The point is, FreeBSD chooses 10.151.105.106 as _source_ address for the locally generated outgoing packets, as this is address is in the same subnet of the default gateway, I guess. I want it to set it to generate packets with src=2.234.35.29. This seems to be easily doable in Linux (`route ... src ...`), but apparently the `src` option is not available in FreeBSD's `route` command.

I dug deep into this forum, and other people asked similar questions in the past. They were pointed towards policy based routing or to setfib. I read about policy based routing, but it seems to me that it is helpful in setting for example the next hop of a package (`ipfw add fwd ...`, that is _source based routing_), but I couldn't find a way to change the default source address. On the other side, setfib seems conceived to set routing tables per-process, not system wide.

Again: I don't want to do source based routing, but somehow the contrary: *route based source selection*.

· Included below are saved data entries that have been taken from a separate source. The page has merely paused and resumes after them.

-- ==== Sys2Proof/Laws/PerInstr.lean ====
section
/-! SUPPORT. Per command: what its well-formedness says of what it carries. -/
namespace Sys2Proof.Laws.WellFormed

open Sys2Proof

/-- The submission entry that a command carries, if it carries one. -/
def carried : Instr → Option Submission
  | .loadProgram x _ => some x
  | .unloadProgram x => some x
  | .openStream x _ => some x
  | .append x _ => some x
  | .closeStream x => some x
  | .pauseStream x => some x
  | .resumeStream x => some x
  | .forkStream x _ => some x
  | .checkpoint x => some x
  | .restore x _ => some x
  | .runJob x => some x
  | .readEnergy x => some x
  | .abortQueue x => some x
  | .safetyCurtain x => some x
  | .mailbox x => some x
  | .invalidOpcode x => some x
  | .sptArm (.cmd x) => some x
  | .sptStop (.cmd x) => some x
  | .sptForce (.cmd x) => some x
  | .spotlightRead x => some x
  | _ => none

/-- The frame that a command carries, if it carries one. -/
def framed : Instr → Option Frame
  | .hello _ x => some x
  | .acknak _ x => some x
  | .credit _ x => some x
  | .dataFrame _ x => some x
  | .collectiveFrame _ x => some x
  | .sync _ x _ _ => some x
  | .pdelayReq _ x _ _ => some x
  | .pdelayResp _ x _ => some x
  | .curtainArmFrame _ x => some x
  | .curtainFallFrame _ x => some x
  | .heartbeat _ x => some x
  | .logWrite _ x => some x
  | .logCommit _ x => some x
  | .logDelivered _ x => some x
  | _ => none

/-- A well-formed command's submission entry has 56 bytes of operands (R341), and its frame a payload of whole blocks of 8 bytes, at most
4,096 bytes (R371). -/
def Statement (i : Instr) : Prop :=
  i.wellFormed = true →
    (∀ c, carried i = some c → c.ops.length = 56) ∧ (∀ f, framed i = some f → f.payload.length % 8 = 0 ∧ f.payload.length ≤ 4096)

/-- A command that carries neither. -/
theorem bare {i : Instr} (h : carried i = none) (k : framed i = none) : Statement i :=
  fun _ => ⟨fun _ x => by simp [h] at x, fun _ x => by simp [k] at x⟩

/-- A command that carries a submission entry. -/
theorem entry {i : Instr} {c : Submission} (h : carried i = some c) (k : framed i = none) (w : i.wellFormed = c.wellFormed) :
    Statement i := by
  intro hi
  refine ⟨fun _ x => ?_, fun _ x => by simp [k] at x⟩
  rw [h, Option.some.injEq] at x
  subst x
  simpa [w, Submission.wellFormed] using hi

/-- A command that carries a frame. -/
theorem frame {i : Instr} {f : Frame} (h : carried i = none) (k : framed i = some f) (w : i.wellFormed = f.wellFormed) : Statement i := by
  intro hi
  refine ⟨fun _ x => by simp [h] at x, fun _ x => ?_⟩
  rw [k, Option.some.injEq] at x
  subst x
  simpa [w, Frame.wellFormed] using hi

Changing the src address with a NAT rule does the job, but I don't think it's the best thing to do.
I would like the packets to be generated with the correct address in the first place.

What could I try?

Thank you


----------



## asteriskRoss (Feb 23, 2018)

Welcome to the forums, pl. Can you link to the old posts that you found?

I also thought of NAT as I was reading your post.  It certainly feels clumsy but would get the job done.

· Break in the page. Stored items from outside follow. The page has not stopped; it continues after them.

/-- A write that sets ENABLE in STATE 0, or RETRAIN (R369, R370). -/
theorem runs_portEnable_on (h : v.getLsbD 0 = true) (hpend : s.dev.pend = []) (hreleased : (s.dev.port p.val).released = true)
    (hgo : s.dev.portState p.val = 0 ∨ v.getLsbD 3 = true) : Runs (.portEnable m p v) s (fun t =>
      t.dev.portState p.val = 1 ∧ (t.dev.port p.val).fails = 0 ∧ (t.dev.port p.val).retry = false) := by
  have hdoes := does_portEnable hon m p v
  obtain ⟨hbit, hregs, hwithin⟩ := Dev.plainWrite_fabCtrl hpend p v
  rw [h] at hbit
  generalize s.dev.plainWrite (Reg.fabCtrl p.val) v = d at hdoes hbit hregs hwithin
  have hport : d.port p.val = s.dev.port p.val := Dev.port_congr (hwithin.part .fab (by decide)) p.val
  have hrel : (d.port p.val).released = true := by rw [hport, hreleased]
  have hstate : d.portState p.val = s.dev.portState p.val := Dev.portState_congr (hregs _ (by simp [Reg.fabStatus, Reg.fabCtrl]))
  rw [Dev.portEnableApplied, hbit, if_pos rfl, hstate] at hdoes
  have hstart := Dev.started_portStart hbit hrel
  by_cases h0 : s.dev.portState p.val = 0
  · rw [if_pos h0] at hdoes
    generalize d.portStart p.val = e at hdoes hstart
    have hagain := Dev.started_portStart (hstart.enable.trans hbit) (hstart.released.trans hrel)
    split at hdoes
    · generalize e.portStart p.val = x at hdoes hagain
      exact ⟨_, hdoes, hagain.state, hagain.fails, hagain.retry⟩
    · exact ⟨_, hdoes, hstart.state, hstart.fails, hstart.retry⟩
  · rw [if_neg h0, hgo.resolve_left h0, if_pos rfl] at hdoes
    generalize d.portStart p.val = e at hdoes hstart
    exact ⟨_, hdoes, hstart.state, hstart.fails, hstart.retry⟩

end

/-- Settles O52. -/
theorem portTraining : Obligations.PortTraining := by
  unfold Obligations.PortTraining
  refine ⟨tapsOk_tapRequest, fun s p l hon => ?_, fun s m p v hon => ?_⟩
  · intro d st
    obtain ⟨hclock, hclockNo⟩ := runs_trainClockStable hon p
    refine ⟨fun h => runs_same ?_, runs_headerLock hon p l, hclock, hclockNo, fun blk => ?_, fun blk samples => ?_⟩
    · have hdoes := does_headerLock hon p l
      rwa [if_pos h] at hdoes
    · exact ⟨runs_alignBlock_stray hon p l blk, runs_alignBlock_lane hon p l blk, does_alignBlock_align hon p l blk⟩
    · intro b
      exact ⟨runs_trainBlock_stray hon p l blk samples, fun h hno => runs_same (does_trainBlock_ignored hon p l blk samples h hno),
        runs_trainBlock hon p l blk samples⟩
  · intro written
    have henable := does_portEnable hon m p v
    have hretrain := does_portRetrain hon m p v
    refine ⟨fun h => ?_, fun h => ?_, runs_portEnable_off hon m p v, runs_portEnable_on hon m p v⟩
    · rw [h, if_neg Bool.false_ne_true] at henable hretrain
      exact ⟨henable, hretrain⟩
    · rw [h, if_pos rfl] at henable hretrain
      rw [Dev.fabCtrlWrite, h, if_pos rfl] at hretrain
      exact ⟨henable, hretrain⟩

end Sys2Proof.Machine
end

section
/-! The House Clock, SYNC and the servo, link delays, and the fall of the Curtain (R399, R401, R402, R404 to R408, R410): O56. -/
namespace Sys2Proof.Machine

/-! ### Fields of bytes laid one after another -/

theorem field_leBytes (n v : Nat) (ys : List Byte) : field (leBytes n v ++ ys) 0 n = v % 256 ^ n := by
  have hle := leNat_leBytes_append n v []
  rw [field, List.drop_zero, List.take_append_of_le_length (by simp), List.take_of_length_le (by simp)]
  rwa [List.append_nil, leNat, Nat.mul_zero, Nat.add_zero] at hle

theorem field_skip (n v : Nat) (ys : List Byte) (k len : Nat) : field (leBytes n v ++ ys) (n + k) len = field ys k len := by
  rw [field, List.drop_append, List.drop_of_length_le (by simp), List.nil_append, leBytes_length, Nat.add_sub_cancel_left, field]

theorem leNat_replicate_zero (n : Nat) : leNat (List.replicate n 0) = 0 := by
  induction n with
  | zero => rfl
  | succ n ih => rw [List.replicate_succ, leNat, ih]; rfl

/-- A TIME_SYNC payload, laid out (Table 13-1). -/
theorem timePayload_eq (sub hops seqid time : Nat) (corr : Int) : timePayload sub hops seqid time corr =
    leBytes 1 sub ++ (leBytes 1 hops ++ (leBytes 2 seqid ++ (leBytes 4 0 ++ (leBytes 8 time ++ (leBytes 8 (trunc 64 corr) ++ List.replicate 8 0))))) := by
  rw [timePayload, padTo, List.take_of_length_le (by simp)]
  simp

Rather than solve the problem, can you avoid it?  Do you actually need your dynamically assigned address?  Could you turn off DHCP and set up your public address and default_gateway="10.151.105.whatever" in rc.conf(5)?

I see that your public IP address is configured as an alias, with the private IP address configured as a primary address for the interface.  Does the behaviour change if you reverse the order to make the public IP address the primary one?  I suggest trying this by hand first, disabling dhclient on the interface.  It might (or might not _[Edit: I tried it and it's not possible]_ as it is a bit topsy-turvy) be possible to make a permanent change a combination of the fixed-address and alias options in dhclient.conf(5).  Your routing table (`netstat -rn`) likely includes a route for the 10.151.105.106/26 network.  Even with your public IP as your primary address, it _might_ (I would need to test by experimenting) be necessary to delete this route to have the primary IP address assigned.


----------



## pl (Feb 23, 2018)

Thanks for your reply. This is the old post:

https://forums.freebsd.org/threads/how-to-change-default-source-address.6479/

and indeed NAT works but feels clumsy. On your first suggestion: I will try, but in order to set a gateway, shouldn't I have an IP address on the same subnet of the gateway? Otherwise, I wonder, how is the gateway itself reached?

I will also try to reverse the order of the primary and secondary IP addresses on em0 and get back.


----------



## asteriskRoss (Feb 24, 2018)

You make a good point regarding the default router being on the same subnet -- I feel foolish for not thinking it through properly.  It is possible to specify a static route using route(8), using the -interface switch to specify a directly reachable destination.  Perhaps you could set up a static route to the default gateway?

I also see it is possible to add a static route with the -link switch.  It is possible to add static ARP table entries with arp(8) using the -s option.  This can be preserved across reboots using the static_arp_pairs option in rc.conf(5).  This would allow you to specify the MAC address of the default gateway without the need for ARP, though if the gateway's MAC address changes it will require a manual update.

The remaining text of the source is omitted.